作者: Haile Debas,   Sean Mulvihill,  

 

期刊: Current Opinion in Gastroenterology  (OVID Available online 1992)
卷期: Volume 8, issue 6  

页码: 941-944

 

ISSN:0267-1379

 

年代: 1992

 

出版商: OVID

 

数据来源: OVID

 

摘要:

Recent advances in the pathophysiology of peptic ulcer indicate that 1) a defect in angiogenesis factor is important and that basic fibroblast growth factor leads to rapid ulcer healing, 2) peptic ulcer may be an infectious disease and the addition of 2 weeks of antibiotics to conventional ulcer therapy reduces recurrence from 95% to 12%, and 3) nonsteroidal anti-inflammatory drugs are increasingly more important in precipitating ulcer complications. Proximal gastric vagotomy, the elective treatment of choice for duodenal ulcer, is exceedingly safe but is associated with a 15% ulcer recurrence rate.

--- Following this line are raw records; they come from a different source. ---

-- ==== Sys2Proof/Machine/NetState.lean ====
section
/-!
DEFINITION. State of the Ethernet ports, the cell stream, the calendar and the PTP clock (spec/19).
Each field's line ends with the rule that names it and its reset value; "log n" is notes/assumptions/n.md.
-/

namespace Sys2Proof.Machine

/-- One Ethernet port (19 R483 to R485, Tables 19-5 and 19-6). -/
structure Eth where
  /-- `LINK_UP`, 1 bit (19 Table 19-6; reset 0, log 6) -/
  up : Bool
  /-- `SPEED_1000`, 1 bit (19 Table 19-6; reset 0, log 6) -/
  fast : Bool
  /-- `ADDR_CONFLICT`, 1 bit (19 R485; reset 0b0) -/
  conflict : Bool
  /-- `LINK_DOWN_SEEN`, 1 bit (19 Table 19-6; reset 0b0) -/
  downSeen : Bool
  /-- `ETH_COUNTS`, 8 x U32 (19 Table 19-5; reset 0) -/
  counts : Vector Nat 8
  /-- `IP_IN_FORCE`: address, mask, gateway (19 R484; reset 0, log 6) -/
  ip : Nat
  mask : Nat
  gateway : Nat
  /-- receive queue, 16 KiB: frames that wait for firmware, with their bytes (01 Table 1-6, log 182; reset none) -/
  rxQ : List (EthFrame × Nat)
  deriving DecidableEq, Repr

def Eth.reset : Eth :=
  { up := false, fast := false, conflict := false, downSeen := false, counts := Vector.replicate 8 0, ip := 0, mask := 0, gateway := 0, rxQ := [] }

/-- The cell stream (19 R486 to R489). -/
structure CellStream where
  /-- `STREAM_RUNNING`, 1 bit (19 Table 19-6; reset 0, log 6) -/
  running : Bool
  /-- `STREAM_SUSPENDED`, 1 bit (19 R489; reset 0, log 6) -/
  suspended : Bool
  /-- `DEST_UNRESOLVED`, 1 bit (19 Table 19-6; reset 0, log 6) -/
  unresolved : Bool
  /-- `DROP_SEEN`, 1 bit (19 Table 19-6; reset 0b0) -/
  dropSeen : Bool
  /-- the last set is not sent complete yet (19 R486; reset 0) -/
  open_ : Bool
  /-- traverse of the last set (19 R486; reset none) -/
  last : Option Nat
  /-- `STREAM_RATE`, U32 in kbit/s (19 R489; reset 0) -/
  rate : Nat
  /-- `STREAM_SETS`, U32 (19 Table 19-5; reset 0) -/
  sets : Nat
  /-- `STREAM_DROPPED`, U32 (19 Table 19-5; reset 0) -/
  dropped : Nat
  deriving DecidableEq, Repr

def CellStream.reset : CellStream :=
  { running := false, suspended := false, unresolved := false, dropSeen := false, open_ := false, last := none, rate := 0, sets := 0, dropped := 0 }

/-- Time sources and the PTP clock (19 R490 to R496). -/
structure Clock where
  /-- `TIME_SOURCE`: 0 PTP, 1 CANTM, 2 RTC (19 Table 19-5; reset 2) -/
  source : Nat
  /-- instant of the last selection, ns (19 R492; reset 0) -/
  selectAt : Nat
  /-- a change of source that takes effect at T0 of the next trigger (19 R492; reset none) -/
  next : Option Nat
  /-- the calendar has been set since the backup registers were last valid (19 Table 19-4; reset 0) -/
  set_ : Bool
  /-- instants since which PTP and CANTM have been valid without a break (19 R492; reset none) -/
  ptpSince : Option Nat
  canSince : Option Nat
  /-- U at the last change of source or at `TIME_SET`, us, and its instant (19 Table 19-4; reset 0) -/
  unc : Nat
  uncAt : Nat
  /-- uncertainty stated by a TIME_SET is unknown: `TQ_UNC` 15 (19 R494; reset 0) -/
  uncUnknown : Bool
  /-- difference still to be slewed, us, and the instant it was last brought up to date (19 R492; reset 0) -/
  slew : Int
  slewAt : Nat
  /-- `TIME_STEP_COUNT`, U32 (19 Table 19-5; reset 0) -/
  steps : Nat
  /-- the last CAN time reference: quality byte, calendar ms and instant (13 R365; reset none) -/
  canRef : Option (Nat × Nat × Nat)
  /-- the alarm of `RTC_ALARM` has been raised, 1 bit (19 R494; reset 0) -/
  alarmed : Bool
  /-- `PTP_STATE`, 1 to 9 (19 Table 19-5; reset 3) -/
  ptp : Nat
  /-- `PTP_OFFSET`, I32 ns (19 Table 19-5; reset 0) -/
  offset : Int
  /-- `PTP_MEAN_DELAY`, I32 ns (19 Table 19-5; reset 0) -/
  delay : Int
  /-- `PTP_GM_ID`, U64 (19 Table 19-5; reset 0) -/
  gm : Nat
  /-- `PTP_RATE`, I32 ppb (19 Table 19-5; reset 0) -/
  rate : Int
  /-- last 16 Sync offsets, newest first, ns (19 Table 19-4; reset none) -/
  offsets : List Int
  /-- the PTP clock: the master's time less the model's time base, ns (19 R495, log 32; reset none) -/
  ptpBase : Option Int
  /-- origin of the last Sync less its reception, ns (19 R495; reset none) -/
  ptpDiff : Option Int
  /-- instant of the last Announce (19 R496; reset none) -/
  announceAt : Option Nat
  /-- `currentUtcOffset` where valid, and the leap flags of the last Announce: 0 none, 1 leap61, 2 leap59 (19 R493; reset none, 0) -/
  utcOffset : Option Int
  leap : Nat
  /-- sequence numbers of Announce, Sync and Delay_Req sent (19 R495; reset 0) -/
  seqs : Vector Nat 3
  /-- a Sync awaits its Follow_Up: its sequence and reception instant (19 R495; reset none) -/
  syncWait : Option (Nat × Nat)
  /-- a delay request awaits its response: its sequence, its sending instant, and the reception instant of a Pdelay_Resp with the
  receipt time it carries (19 R495; reset none) -/
  delayWait : Option (Nat × Nat × Option (Nat × Int))
  deriving DecidableEq, Repr

def Clock.reset : Clock :=
  { source := 2, selectAt := 0, next := none, set_ := false, ptpSince := none, canSince := none, unc := 0, uncAt := 0, uncUnknown := true, slew := 0,
    slewAt := 0, steps := 0, canRef := none, alarmed := false, ptp := 3, offset := 0, delay := 0, gm := 0, rate := 0, offsets := [],
    ptpBase := none, ptpDiff := none, announceAt := none, utcOffset := none, leap := 0, seqs := Vector.replicate 3 0, syncWait := none, delayWait := none }

end Sys2Proof.Machine
end

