-- ==== Sys2Proof/Machine/DictOps.lean ====
section
/-!
DEFINITION. Operations of the dictionary (spec/14): service of a request by interface and state (R378), partners (R402),
checks of a value (R380, R388), contention (R390), write records (R404), replies and aborts (R379, R389), and the seal
engine's verification (R393 to R396).
-/

namespace Sys2Proof.Machine

/-! ## Abort codes -/

/-- Abort codes of Table 14-6. -/
inductive Abort where
  | noEntry | readOnly | sealRequired | length | range | state | contended | busy | timeout | segment | format | keySlot
  | serial | counter | signature | belayRefused | notPermitted | recovery | baseCamp | internal
  deriving DecidableEq, Repr

def Abort.code : Abort → Nat
  | .noEntry => 1 | .readOnly => 2 | .sealRequired => 3 | .length => 4 | .range => 5 | .state => 6 | .contended => 7 | .busy => 8
  | .timeout => 9 | .segment => 0xA | .format => 0xB | .keySlot => 0xC | .serial => 0xD | .counter => 0xE | .signature => 0xF
  | .belayRefused => 0x10 | .notPermitted => 0x11 | .recovery => 0x12 | .baseCamp => 0x13 | .internal => 0x15

/-- The abort word with its item number, 0xFF for none (14 R389). -/
def abortWord (a : Abort) (item : Nat := 0xFF) : Nat := item * 0x1000000 + a.code

/-- The outcome of applying a write: the new state, or the code that refuses it with the state its refusal leaves. -/
abbrev Applied := Except (Abort × State) State

/-! ## Interfaces and service -/

/-- The CAN controller of an interface code (14 Table 14-1). -/
def canOf (i : Fin 6) : Option (Fin 3) :=
  if i = 0 then some 0 else if i = 1 then some 1 else if i = 4 then some 2 else none

def isService (src : Src) : Bool := src.iface = 5

/-- The controller serves dictionary traffic: on the bus, not LISTEN, not bus-off (14 R378, 13 R369, 20 Table 20-4). -/
def State.canServes (s : State) (k : Fin 3) : Bool :=
  let c := s.cans[k]
  c.onBus && c.mode ≠ 2 && (c.bus = .active || c.bus = .passive) && !(k = 2 && s.mode.block = .baseCamp)

/-- The interface receives requests at all. -/
def State.ifaceHears (s : State) (i : Fin 6) : Bool :=
  match canOf i with
  | some k => s.canServes k
  | none => true

/-- The entries recovery firmware serves for reading (03 R88). -/
def recoveryReads (index sub : Nat) : Bool :=
  (index = 0x2000 && (decide (0x20 ≤ sub ∧ sub ≤ 0x24) || decide (0x40 ≤ sub ∧ sub ≤ 0x46))) || index = 0x1000 || index = 0x1E00

/-- The entries recovery firmware takes writes to (03 R88). -/
def recoveryWrites (index sub : Nat) : Bool := index = 0x1E00 && (sub = 0x0001 || sub = 0x0031)

/-- What becomes of a request before its entry is looked at (14 R378): discarded without a reply, refused, or served. -/
inductive Service where
  | discard
  | refuse (a : Abort)
  | serve
  deriving DecidableEq, Repr

/-- Service by interface and by the state of the device (14 R378, 03 R88, R91, 06 R186). In base camp a sealed request still goes to the seal
engine (06 R182, 14 R399), which settles what becomes of it. -/
def State.service (s : State) (src : Src) (write : Bool) (index sub : Nat) (data : List Byte) : Service :=
  match s.start.fw with
  | .down => .discard
  | .recovery =>
    if !isService src then .discard
    else if write then (if recoveryWrites index sub then .serve else .refuse .recovery)
    else if recoveryReads index sub then .serve else .refuse .recovery
  | .running =>
    if !s.fwUp || !s.ifaceHears src.iface then .discard
    else if s.mode.block = .baseCamp then
      if src.iface = 2 || src.iface = 3 || src.iface = 4 then .discard
      else if write && !(index = 0x2000 && sub = 0x0070 && data = [0x00#8]) && !(index = 0x1E00 && sub = 0x0001) then .refuse .baseCamp
      else .serve
    else .serve

/-- Requests arriving while SWAPPING, or behind one that arrived then, are held (20 Table 20-7; log 21). -/
def State.holding (s : State) : Bool := s.cores.swapping || !s.heldReq.isEmpty

def State.hold (s : State) (c : Instr) : State := { s with heldReq := s.heldReq ++ [c] }

/-- Runs a request now, or holds it for the resume of a core swap. -/
def State.unlessSwapping (s : State) (c : Instr) (f : State → State) : State := if s.holding then s.hold c else f s

/-- IRQ of a request received, by its transport (14 R406, Table 1-8). -/
def requestIrq (src : Src) : Nat :=
  if src.iface = 5 then 82 else if src.iface = 2 ∨ src.iface = 3 then 83 else 84

/-! ## Partners -/

/-- The table entry of a partner that is present. -/
def State.partnerAt (s : State) (src : Src) : Option (Fin 64) :=
  (List.finRange 64).find? fun k =>
    s.dict.partners[k].present && s.dict.partners[k].iface = src.iface.val && s.dict.partners[k].addr = src.addr

/-- An empty entry, else that of the departed partner with the oldest last-seen time (14 R402). -/
def State.partnerRoom (s : State) : Option (Fin 64) :=
  match (List.finRange 64).find? fun k => s.dict.partners[k].iface = 0xFF with
  | some k => some k
  | none =>
    ((List.finRange 64).filter fun k => !s.dict.partners[k].present).foldl (fun best k =>
      match best with
      | none => some k
      | some b => if s.dict.partners[k].last < s.dict.partners[b].last then some k else some b) none

def State.modPartner (s : State) (k : Fin 64) (f : Partner → Partner) : State :=
  s.modDict fun d => { d with partners := upd d.partners k f }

A new operation, pylorus and anteroseromuscular flap-preserving gastrectomy, is designed to reduce the recurrence rate without increasing complications. Several prospective randomized trials have established that in perforated duodenal ulcer, proximal gastric vagotomy significantly reduces postoperative ulcer recurrence and the need for subsequent operation. With respect to gastric carcinoma, a significant increase in the percentage of early gastric cancers and a significant reduction in operative mortality rates have been reported.